■ Your instructions
Your task is to retype the listing word for word.

------ Supplied records ------

/-- After bits that only came in, the window is looked at once more with the last. -/
theorem sendBits_hunted {bs : List Bool} {b : Bool} {s : State} (hm : s.frm.mode = .hunt)
    (h : ∀ k ≤ bs.length, windowAfter s.frm.window (bs.take k) ≠ bitsOf s.rom.preamble) :
    sendBits (bs ++ [b]) s = .next (shownBits (bs ++ [b])
      (recognise s.rom.preamble (huntedAll (bs ++ [b]) s.frm)) s) := by
  rw [sendBits_append_of_next (sendBits_missed hm h), sendBits_singleton, huntedAll_concat,
    sendBit_hunted (s := shownBits bs (huntedAll bs s.frm) s) b hm]
  simp [shownBits, tap]

/-! ## The window over a whole preamble (R101, R205) -/

/-- A bit pushed onto the last 128 bits of a list leaves the last 128 of the longer list. -/
theorem push_last_bits (l : List Bool) (b : Bool) :
    push (l.drop (l.length - 128)) 128 b = (l ++ [b]).drop (l.length + 1 - 128) := by
  rw [push_eq, List.length_drop, ← List.drop_append_of_le_length (Nat.sub_le ..)]
  split
  · rw [← List.drop_one, List.drop_drop]
    exact congrArg (fun n => (l ++ [b]).drop n) (by omega)
  · exact congrArg (fun n => (l ++ [b]).drop n) (by omega)

/-- The window holds the last 128 bits. -/
theorem windowAfter_eq_drop {w : List Bool} (bs : List Bool) (hw : w.length ≤ 128) :
    windowAfter w bs = (w ++ bs).drop (w.length + bs.length - 128) := by
  induction bs using List.reverseRecOn with
  | nil => rw [List.length_nil, Nat.add_zero, Nat.sub_eq_zero_of_le hw, List.append_nil]; rfl
  | append_singleton bs b ih =>
    have hpush : windowAfter w (bs ++ [b]) = push (windowAfter w bs) 128 b := by simp [windowAfter]
    rw [hpush, ih, ← List.length_append, push_last_bits, List.append_assoc, List.length_append,
      List.length_append, List.length_singleton, Nat.add_assoc]

/-- After 128 bits it holds these. -/
theorem windowAfter_whole {w bs : List Bool} (hw : w.length ≤ 128) (hbs : bs.length = 128) :
    windowAfter w bs = bs := by
  rw [windowAfter_eq_drop bs hw, hbs, Nat.add_sub_cancel]
  exact List.drop_left

/-- It grows from empty until it is full. -/
theorem windowAfter_nil {bs : List Bool} (h : bs.length ≤ 128) : windowAfter [] bs = bs := by
  rw [windowAfter_eq_drop bs (by simp), List.nil_append, List.length_nil, Nat.zero_add,
    Nat.sub_eq_zero_of_le h, List.drop_zero]

/-- Bit 25 of a window of leading zeros and `k < 128` bits of the preamble is one of the 25 zeros it begins
with, or one of the leader's. -/
theorem windowAfter_leader_ne {p : PreambleWord} (hp : PreambleLeads p) {n k : Nat} (hn : n ≤ 128)
    (hk : k < 128) : windowAfter (List.replicate n false) ((bitsOf p).take k) ≠ bitsOf p := by
  obtain ⟨hzeros, hone⟩ := hp
  intro h
  have hlen : (bitsOf p).length = 128 := bitsOf_length p
  have hfull := congrArg List.length h
  have hbit := congrArg (·[25]?) h
  rw [windowAfter_eq_drop _ (by simpa using hn)] at hfull hbit
  simp only [List.getElem?_drop, bitsOf_getElem? p (show 25 < 128 by omega), hone] at hbit
  simp only [List.length_drop, List.length_append, List.length_replicate, List.length_take, hlen,
    Nat.min_eq_left hk.le] at hfull hbit
  rcases Nat.lt_or_ge (n + k - 128 + 25) n with hi | hi
  · rw [List.getElem?_append_left (by simpa using hi)] at hbit
    simp [hi] at hbit
  · rw [List.getElem?_append_right (by simpa using hi), List.length_replicate,
      List.getElem?_take_of_lt (by omega), bitsOf_getElem? p (by omega), hzeros _ (by omega)] at hbit
    simp at hbit

/-- A preamble as in R205 begins with 25 zeros. -/
theorem leadingZeros_preamble {p : PreambleWord} (hp : PreambleLeads p) : leadingZeros (bitsOf p) = 25 := by
  obtain ⟨hzeros, hone⟩ := hp
  have hlen : 25 < (bitsOf p).length := by simp
  have hbits : ∀ k (h : k < (bitsOf p).length), (bitsOf p)[k] = p.getMsbD k := by simp [bitsOf]
  have hfirst : (bitsOf p).findIdx (fun b => b) = 25 := by
    rw [List.findIdx_eq hlen]
    refine ⟨(hbits 25 _).trans hone, fun k hk => ?_⟩
    exact (hbits k _).trans (hzeros k hk)
  rw [leadingZeros, List.takeWhile_eq_take_findIdx_not]
  simp [hfirst]

theorem bitsOf_injective {w : Nat} {u v : BitVec w} (h : bitsOf u = bitsOf v) : u = v := by
  refine BitVec.eq_of_getMsbD_eq fun k hk => Option.some.inj ?_
  rw [← bitsOf_getElem? u hk, h, bitsOf_getElem? v hk]

/-- The framer once 128 bits have been hunted that fill the window with themselves. -/
def huntedWhole (bits : PreambleWord) (f : Framer) : Framer :=
  { f with
    symPos := f.symPos + 128
    zeroCount := if f.leading then f.zeroCount + leadingZeros (bitsOf bits) else f.zeroCount
    leading := f.leading && decide (leadingZeros (bitsOf bits) = 128)
    window := bitsOf bits }

theorem huntedAll_whole (bits : PreambleWord) {f : Framer} (hw : f.window.length ≤ 128) :
    huntedAll (bitsOf bits) f = huntedWhole bits f := by
  simp only [huntedAll, huntedWhole, bitsOf_length, windowAfter_whole hw]

/-- While no earlier window is the preamble, 128 bits fill the window, which is then looked at. -/
theorem exec_preamble_hunted {s : State} {bits : PreambleWord} (ha : accepting s = true)
    (hm : s.frm.mode = .hunt) (hw : s.frm.window.length ≤ 128)
    (h : ∀ k < 128, windowAfter s.frm.window ((bitsOf bits).take k) ≠ bitsOf s.rom.preamble) :
    exec (.preamble bits) s = .next
      (shownBits (bitsOf bits) (recognise s.rom.preamble (huntedWhole bits s.frm)) s) := by
  obtain ⟨bs, b, hbits⟩ : ∃ bs b, bitsOf bits = bs ++ [b] :=
    ⟨_, _, (List.dropLast_concat_getLast (List.ne_nil_of_length_eq_add_one (bitsOf_length bits))).symm⟩
  have hlen : bs.length = 127 := by simpa using (congrArg List.length hbits).symm
  have hmissed : ∀ k ≤ bs.length, windowAfter s.frm.window (bs.take k) ≠ bitsOf s.rom.preamble := by
    intro k hk
    rw [← List.take_append_of_le_length hk (l₂ := [b]), ← hbits]
    exact h k (by omega)
  rw [exec_accepting ha, ruleOf, hbits, sendBits_hunted hm hmissed, ← hbits, huntedAll_whole bits hw]

theorem exec_preamble_found {s : State} {bits : PreambleWord} (ha : accepting s = true)
    (hm : s.frm.mode = .hunt) (hw : s.frm.window.length ≤ 128) (heq : bits = s.rom.preamble)
    (h : ∀ k < 128, windowAfter s.frm.window ((bitsOf bits).take k) ≠ bitsOf bits) :
    exec (.preamble bits) s =
      .next (shownBits (bitsOf bits) (synchronised (huntedWhole bits s.frm)) s) := by
  rw [exec_preamble_hunted ha hm hw (heq ▸ h), recognise_eq (congrArg bitsOf heq)]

------

■ Reply
/-- After bits that only came in, the window is looked at once more with the last. -/
theorem sendBits_hunted {bs : List Bool} {b : Bool} {s : State} (hm : s.frm.mode = .hunt)
    (h : ∀ k ≤ bs.length, windowAfter s.frm.window (bs.take k) ≠ bitsOf s.rom.preamble) :
    sendBits (bs ++ [b]) s = .next (shownBits (bs ++ [b])
      (recognise s.rom.preamble (huntedAll (bs ++ [b]) s.frm)) s) := by
  rw [sendBits_append_of_next (sendBits_missed hm h), sendBits_singleton, huntedAll_concat,
    sendBit_hunted (s := shownBits bs (huntedAll bs s.frm) s) b hm]
  simp [shownBits, tap]

/-! ## The window over a whole preamble (R101, R205) -/

/-- A bit pushed onto the last 128 bits of a list leaves the last 128 of the longer list. -/
theorem push_last_bits (l : List Bool) (b : Bool) :
    push (l.drop (l.length - 128)) 128 b = (l ++ [b]).drop (l.length + 1 - 128) := by
  rw [push_eq, List.length_drop, ← List.drop_append_of_le_length (Nat.sub_le ..)]
  split
  · rw [← List.drop_one, List.drop_drop]
    exact congrArg (fun n => (l ++ [b]).drop n) (by omega)
  · exact congrArg (fun n => (l ++ [b]).drop n) (by omega)

/-- The window holds the last 128 bits. -/
theorem windowAfter_eq_drop {w : List Bool} (bs : List Bool) (hw : w.length ≤ 128) :
    windowAfter w bs = (w ++ bs).drop (w.length + bs.length - 128) := by
  induction bs using List.reverseRecOn with
  | nil => rw [List.length_nil, Nat.add_zero, Nat.sub_eq_zero_of_le hw, List.append_nil]; rfl
  | append_singleton bs b ih =>
    have hpush : windowAfter w (bs ++ [b]) = push (windowAfter w bs) 128 b := by simp [windowAfter]
    rw [hpush, ih, ← List.length_append, push_last_bits, List.append_assoc, List.length_append,
      List.length_append, List.length_singleton, Nat.add_assoc]

/-- After 128 bits it holds these. -/
theorem windowAfter_whole {w bs : List Bool} (hw : w.length ≤ 128) (hbs : bs.length = 128) :
    windowAfter w bs = bs := by
  rw [windowAfter_eq_drop bs hw, hbs, Nat.add_sub_cancel]
  exact List.drop_left

/-- It grows from empty until it is full. -/
theorem windowAfter_nil {bs : List Bool} (h : bs.length ≤ 128) : windowAfter [] bs = bs := by
  rw [windowAfter_eq_drop bs (by simp), List.nil_append, List.length_nil, Nat.zero_add,
    Nat.sub_eq_zero_of_le h, List.drop_zero]

/-- Bit 25 of a window of leading zeros and `k < 128` bits of the preamble is one of the 25 zeros it begins
with, or one of the leader's. -/
theorem windowAfter_leader_ne {p : PreambleWord} (hp : PreambleLeads p) {n k : Nat} (hn : n ≤ 128)
    (hk : k < 128) : windowAfter (List.replicate n false) ((bitsOf p).take k) ≠ bitsOf p := by
  obtain ⟨hzeros, hone⟩ := hp
  intro h
  have hlen : (bitsOf p).length = 128 := bitsOf_length p
  have hfull := congrArg List.length h
  have hbit := congrArg (·[25]?) h
  rw [windowAfter_eq_drop _ (by simpa using hn)] at hfull hbit
  simp only [List.getElem?_drop, bitsOf_getElem? p (show 25 < 128 by omega), hone] at hbit
  simp only [List.length_drop, List.length_append, List.length_replicate, List.length_take, hlen,
    Nat.min_eq_left hk.le] at hfull hbit
  rcases Nat.lt_or_ge (n + k - 128 + 25) n with hi | hi
  · rw [List.getElem?_append_left (by simpa using hi)] at hbit
    simp [hi] at hbit
  · rw [List.getElem?_append_right (by simpa using hi), List.length_replicate,
      List.getElem?_take_of_lt (by omega), bitsOf_getElem? p (by omega), hzeros _ (by omega)] at hbit
    simp at hbit

/-- A preamble as in R205 begins with 25 zeros. -/
theorem leadingZeros_preamble {p : PreambleWord} (hp : PreambleLeads p) : leadingZeros (bitsOf p) = 25 := by
  obtain ⟨hzeros, hone⟩ := hp
  have hlen : 25 < (bitsOf p).length := by simp
  have hbits : ∀ k (h : k < (bitsOf p).length), (bitsOf p)[k] = p.getMsbD k := by simp [bitsOf]
  have hfirst : (bitsOf p).findIdx (fun b => b) = 25 := by
    rw [List.findIdx_eq hlen]
    refine ⟨(hbits 25 _).trans hone, fun k hk => ?_⟩
    exact (hbits k _).trans (hzeros k hk)
  rw [leadingZeros, List.takeWhile_eq_take_findIdx_not]
  simp [hfirst]

theorem bitsOf_injective {w : Nat} {u v : BitVec w} (h : bitsOf u = bitsOf v) : u = v := by
  refine BitVec.eq_of_getMsbD_eq fun k hk => Option.some.inj ?_
  rw [← bitsOf_getElem? u hk, h, bitsOf_getElem? v hk]

/-- The framer once 128 bits have been hunted that fill the window with themselves. -/
def huntedWhole (bits : PreambleWord) (f : Framer) : Framer :=
  { f with
    symPos := f.symPos + 128
    zeroCount := if f.leading then f.zeroCount + leadingZeros (bitsOf bits) else f.zeroCount
    leading := f.leading && decide (leadingZeros (bitsOf bits) = 128)
    window := bitsOf bits }

theorem huntedAll_whole (bits : PreambleWord) {f : Framer} (hw : f.window.length ≤ 128) :
    huntedAll (bitsOf bits) f = huntedWhole bits f := by
  simp only [huntedAll, huntedWhole, bitsOf_length, windowAfter_whole hw]

/-- While no earlier window is the preamble, 128 bits fill the window, which is then looked at. -/
theorem exec_preamble_hunted {s : State} {bits : PreambleWord} (ha : accepting s = true)
    (hm : s.frm.mode = .hunt) (hw : s.frm.window.length ≤ 128)
    (h : ∀ k < 128, windowAfter s.frm.window ((bitsOf bits).take k) ≠ bitsOf s.rom.preamble) :
    exec (.preamble bits) s = .next
      (shownBits (bitsOf bits) (recognise s.rom.preamble (huntedWhole bits s.frm)) s) := by
  obtain ⟨bs, b, hbits⟩ : ∃ bs b, bitsOf bits = bs ++ [b] :=
    ⟨_, _, (List.dropLast_concat_getLast (List.ne_nil_of_length_eq_add_one (bitsOf_length bits))).symm⟩
  have hlen : bs.length = 127 := by simpa using (congrArg List.length hbits).symm
  have hmissed : ∀ k ≤ bs.length, windowAfter s.frm.window (bs.take k) ≠ bitsOf s.rom.preamble := by
    intro k hk
    rw [← List.take_append_of_le_length hk (l₂ := [b]), ← hbits]
    exact h k (by omega)
  rw [exec_accepting ha, ruleOf, hbits, sendBits_hunted hm hmissed, ← hbits, huntedAll_whole bits hw]

theorem exec_preamble_found {s : State} {bits : PreambleWord} (ha : accepting s = true)
    (hm : s.frm.mode = .hunt) (hw : s.frm.window.length ≤ 128) (heq : bits = s.rom.preamble)
    (h : ∀ k < 128, windowAfter s.frm.window ((bitsOf bits).take k) ≠ bitsOf bits) :
    exec (.preamble bits) s =
      .next (shownBits (bitsOf bits) (synchronised (huntedWhole bits s.frm)) s) := by
  rw [exec_preamble_hunted ha hm hw (heq ▸ h), recognise_eq (congrArg bitsOf heq)]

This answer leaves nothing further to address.